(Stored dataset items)

<<<<

theorem engineTurn_keeps_cfg (s : State) : NextHasCfg s.cfg (engineTurn s) := by
  unfold engineTurn
  split
  · simp
  · exact encStep_keeps_cfg s
  · exact decStep_keeps_cfg s

theorem execCtrl_keeps_cfg (w : Word) (s : State) : NextHasCfg s.cfg (exec (decodeCtrl w) s) := by
  rcases execCtrl_cases w s with ⟨-, h⟩ | ⟨-, -, m, h⟩ | ⟨-, -, h⟩ | ⟨-, -, h⟩ <;> simp [h]

@[simp] theorem writeSrcLen_cfg (w : Word) (s : State) : (writeSrcLen w s).cfg = s.cfg := by
  unfold writeSrcLen
  repeat' split
  all_goals rfl

@[simp] theorem writeSrc_cfg (k : Nat) (b : Byte) (s : State) : (writeSrc k b s).cfg = s.cfg := by
  unfold writeSrc
  split <;> rfl

@[simp] theorem writeDst_cfg (k : Nat) (b : Byte) (s : State) : (writeDst k b s).cfg = s.cfg := by
  unfold writeDst
  split <;> rfl

theorem writeRegister_keeps_cfg (r : Nat) (w : Word) (s : State) : NextHasCfg s.cfg (writeRegister r w s) := by
  rcases writeRegister_cases r w s with ⟨-, h⟩ | ⟨-, h⟩ | ⟨-, -, h⟩
  · exact h ▸ execCtrl_keeps_cfg w s
  · simp [h]
  · simp [h]

theorem hostAccess_keeps_cfg (a : HostAction) (s : State) : NextHasCfg s.cfg (hostAccess a s) := by
  cases a with
  | regRead r => simp [hostAccess]
  | regWrite r w => exact writeRegister_keeps_cfg r w s
  | srcRead k | srcWrite k b | dstRead k | dstWrite k b =>
    simp only [hostAccess]
    split <;> simp
  | reset => simp [hostAccess]

/-- Settles O50, by who moves: a turn taken off its list leaves the configuration, and so does either agent's move. -/
theorem configurationNeverChanges : Obligations.ConfigurationNeverChanges := by
  intro s
  change NextHasCfg s.cfg (step s)
  rcases step_cases s with ⟨-, h⟩ | ⟨-, h⟩ | ⟨a, rest, -, h⟩ | ⟨-, -, -, h⟩ | ⟨-, -, h⟩ <;> rw [h]
  · exact nextHasCfg_refused _ _
  · exact engineTurn_keeps_cfg (takeTurn s)
  · exact hostAccess_keeps_cfg a (hostTook s rest)
  · simp
  · simp

end Sys2Proof.Machine
end

section
/-! The obligations of 10_state.md: the invariant, what a running operation keeps, how one begins, and what the host cannot
see. -/

namespace Sys2Proof.Machine

/-! ## An idle engine and the register writes -/

theorem engineTurn_idle {s : State} (h : s.phase = .idle) : engineTurn s = .next s := by
  simp [engineTurn, h]

/-- Settles O8: an idle engine's turn answers the state it was given. -/
theorem idleEngineTakesNoStep : Obligations.IdleEngineTakesNoStep := by
  intro s hv hidle
  refine ⟨fun hturn => ?_, fun hnone => ?_⟩
  · rw [step_engine ⟨hv, hturn⟩]
    exact engineTurn_idle (s := takeTurn s) hidle
  · simp [step, hv, hnone]

theorem writeSrcLen_fits {s : State} {w : Word} (hb : s.status.busy = false) (hw : w.toNat ≤ s.cfg.srcCap) :
    writeSrcLen w s = { s with srcLen := w } := by
  simp [writeSrcLen, hb, hw]

theorem writeSrcLen_above {s : State} {w : Word} (hw : s.cfg.srcCap < w.toNat) : writeSrcLen w s = s := by
  simp [writeSrcLen, Nat.not_le.2 hw]

/-- Settles O39, by the register index. -/
theorem registerWriteEffects : Obligations.RegisterWriteEffects := by
  intro s r w rest hmoves hr0 hidle
  rw [step_host hmoves]
  change (_ → _ → writeRegister r w (hostTook s rest) = _) ∧ (_ → writeRegister r w (hostTook s rest) = _)
  rcases writeRegister_cases r w (hostTook s rest) with ⟨h0, -⟩ | ⟨h2, h⟩ | ⟨-, h2, h⟩
  · exact absurd h0 hr0
  · rw [h]
    refine ⟨fun _ hw => congrArg _ (writeSrcLen_fits hidle hw), fun hother => ?_⟩
    exact congrArg _ (writeSrcLen_above (s := hostTook s rest) (hother.resolve_left (not_not_intro h2)))
  · exact ⟨fun h2' => absurd h2' h2, fun _ => h⟩

/-! ## What the host can see

The host's actions commute with forgetting the engine's registers and LB. -/

/-- What the host can see of a step's answer. -/
def seen : Host.Outcome State Fault Refusal → Host.Outcome State Fault Refusal
  | .next t => .next (visible t)
  | .fault f => .fault f
  | .refused r => .refused r

@[simp] theorem seen_next (t : State) : seen (.next t) = .next (visible t) := rfl

theorem next_of_seen_eq {o o' : Host.Outcome State Fault Refusal} {t : State} (h : seen o = seen o') (ho : o = .next t) :
    ∃ t', o' = .next t' ∧ visible t = visible t' := by
  subst ho
  cases o' with
  | next t' => exact ⟨t', rfl, by simpa [seen] using h⟩
  | fault f => cases h
  | refused r => cases h

/-- A CTRL write is one of the three commands (R59). -/
theorem decodeCtrl_command (w : Word) :
    (∃ m, decodeCtrl w = .setMode m) ∨ decodeCtrl w = .startEncode ∨ decodeCtrl w = .startDecode := by
  unfold decodeCtrl
  split <;> simp

theorem execSetMode_visible (m : Mode) (s : State) : seen (execSetMode m (visible s)) = seen (execSetMode m s) := by
  cases hb : s.status.busy <;> simp [execSetMode, seen, visible, hb]

theorem execStartEncode_visible (s : State) : seen (execStartEncode (visible s)) = seen (execStartEncode s) := by
  cases hb : s.status.busy <;> simp [execStartEncode, startOperation, seen, visible, hb]

theorem execStartDecode_visible (s : State) : seen (execStartDecode (visible s)) = seen (execStartDecode s) := by
  cases hb : s.status.busy <;> simp [execStartDecode, startOperation, seen, visible, hb]

theorem writeSrcLen_visible (w : Word) (s : State) : visible (writeSrcLen w (visible s)) = visible (writeSrcLen w s) := by
  simp only [writeSrcLen, apply_ite visible]
  rfl

theorem writeSrc_visible (k : Nat) (b : Byte) (s : State) :
    visible (writeSrc k b (visible s)) = visible (writeSrc k b s) := by
  simp only [writeSrc, apply_ite visible]
  rfl

theorem writeDst_visible (k : Nat) (b : Byte) (s : State) :
    visible (writeDst k b (visible s)) = visible (writeDst k b s) := by
  simp only [writeDst, apply_ite visible]
  rfl

theorem writeRegister_visible (r : Nat) (w : Word) (s : State) :
    seen (writeRegister r w (visible s)) = seen (writeRegister r w s) := by
  unfold writeRegister
  split
  · rcases decodeCtrl_command w with ⟨m, h⟩ | h | h <;> rw [h]
    · exact execSetMode_visible m s
    · exact execStartEncode_visible s
    · exact execStartDecode_visible s
  · rw [seen_next, seen_next, writeSrcLen_visible]
  · rfl

/-- Every host action has the same visible answer whether or not the hidden state is forgotten before it (R26). -/
theorem hostAccess_visible (a : HostAction) (s : State) : seen (hostAccess a (visible s)) = seen (hostAccess a s) := by
  cases a with
  | regRead r => rfl
  | regWrite r w => exact writeRegister_visible r w s
  | srcRead k | dstRead k =>
    simp only [hostAccess, apply_ite seen]
    rfl
  | srcWrite k b =>
    simp only [hostAccess, apply_ite seen, seen_next, writeSrc_visible]
    rfl
  | dstWrite k b =>
    simp only [hostAccess, apply_ite seen, seen_next, writeDst_visible]
    rfl
  | reset => rfl

/-- Settles O44: both states' answers look like that of the one state the host can see. -/
theorem hiddenStateUnobservable : Obligations.HiddenStateUnobservable := by
  intro s u s' a hsame hs
  have hseen : seen (hostAccess a s) = seen (hostAccess a u) := by
    rw [← hostAccess_visible a s, hsame, hostAccess_visible]
  exact next_of_seen_eq hseen hs

/-! ## What a host action that is not refused does -/

/-- Everything a host action can answer as a next state: `hostAccess_cases` without the refusals. -/
theorem hostAccess_next {a : HostAction} {s t : State} (h : hostAccess a s = .next t) :
    (∃ r, t = answer r s) ∨ (∃ w, a = .regWrite 0 w ∧ exec (decodeCtrl w) s = .next t) ∨ (∃ w, t = writeSrcLen w s) ∨
    t = s ∨ (∃ k b, k < s.cfg.srcCap ∧ t = writeSrc k b s) ∨ (∃ k b, k < s.cfg.dstCap ∧ t = writeDst k b s) ∨
    (a = .reset ∧ t = resetDcb s) := by
  have answered : ∀ {u}, hostAccess a s = .next u → t = u := fun h' => Host.Outcome.next.inj (h.symm.trans h')
  rcases hostAccess_cases a s with ⟨k, -, -, h'⟩ | ⟨k, -, -, h'⟩ | ⟨r, -, h'⟩ | ⟨w, ha, h'⟩ | ⟨w, -, h'⟩ |
    ⟨k, w, -, -, -, h'⟩ | ⟨k, b, -, hk, h'⟩ | ⟨k, b, -, hk, h'⟩ | ⟨ha, h'⟩
  · cases h.symm.trans h'
  · cases h.symm.trans h'
  · exact .inl ⟨r, answered h'⟩
  · exact .inr (.inl ⟨w, ha, h'.symm.trans h⟩)
  · exact .inr (.inr (.inl ⟨w, answered h'⟩))
  · exact .inr (.inr (.inr (.inl (answered h'))))
  · exact .inr (.inr (.inr (.inr (.inl ⟨k, b, hk, answered h'⟩))))
  · exact .inr (.inr (.inr (.inr (.inr (.inl ⟨k, b, hk, answered h'⟩)))))
  · exact .inr (.inr (.inr (.inr (.inr (.inr ⟨ha, answered h'⟩)))))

>>>>

Task requirements =
Look over the data above and show each line that contains "hidle".

Response area =
  intro s hv hidle
    exact engineTurn_idle (s := takeTurn s) hidle
  intro s r w rest hmoves hr0 hidle
    refine ⟨fun _ hw => congrArg _ (writeSrcLen_fits hidle hw), fun hother => ?_⟩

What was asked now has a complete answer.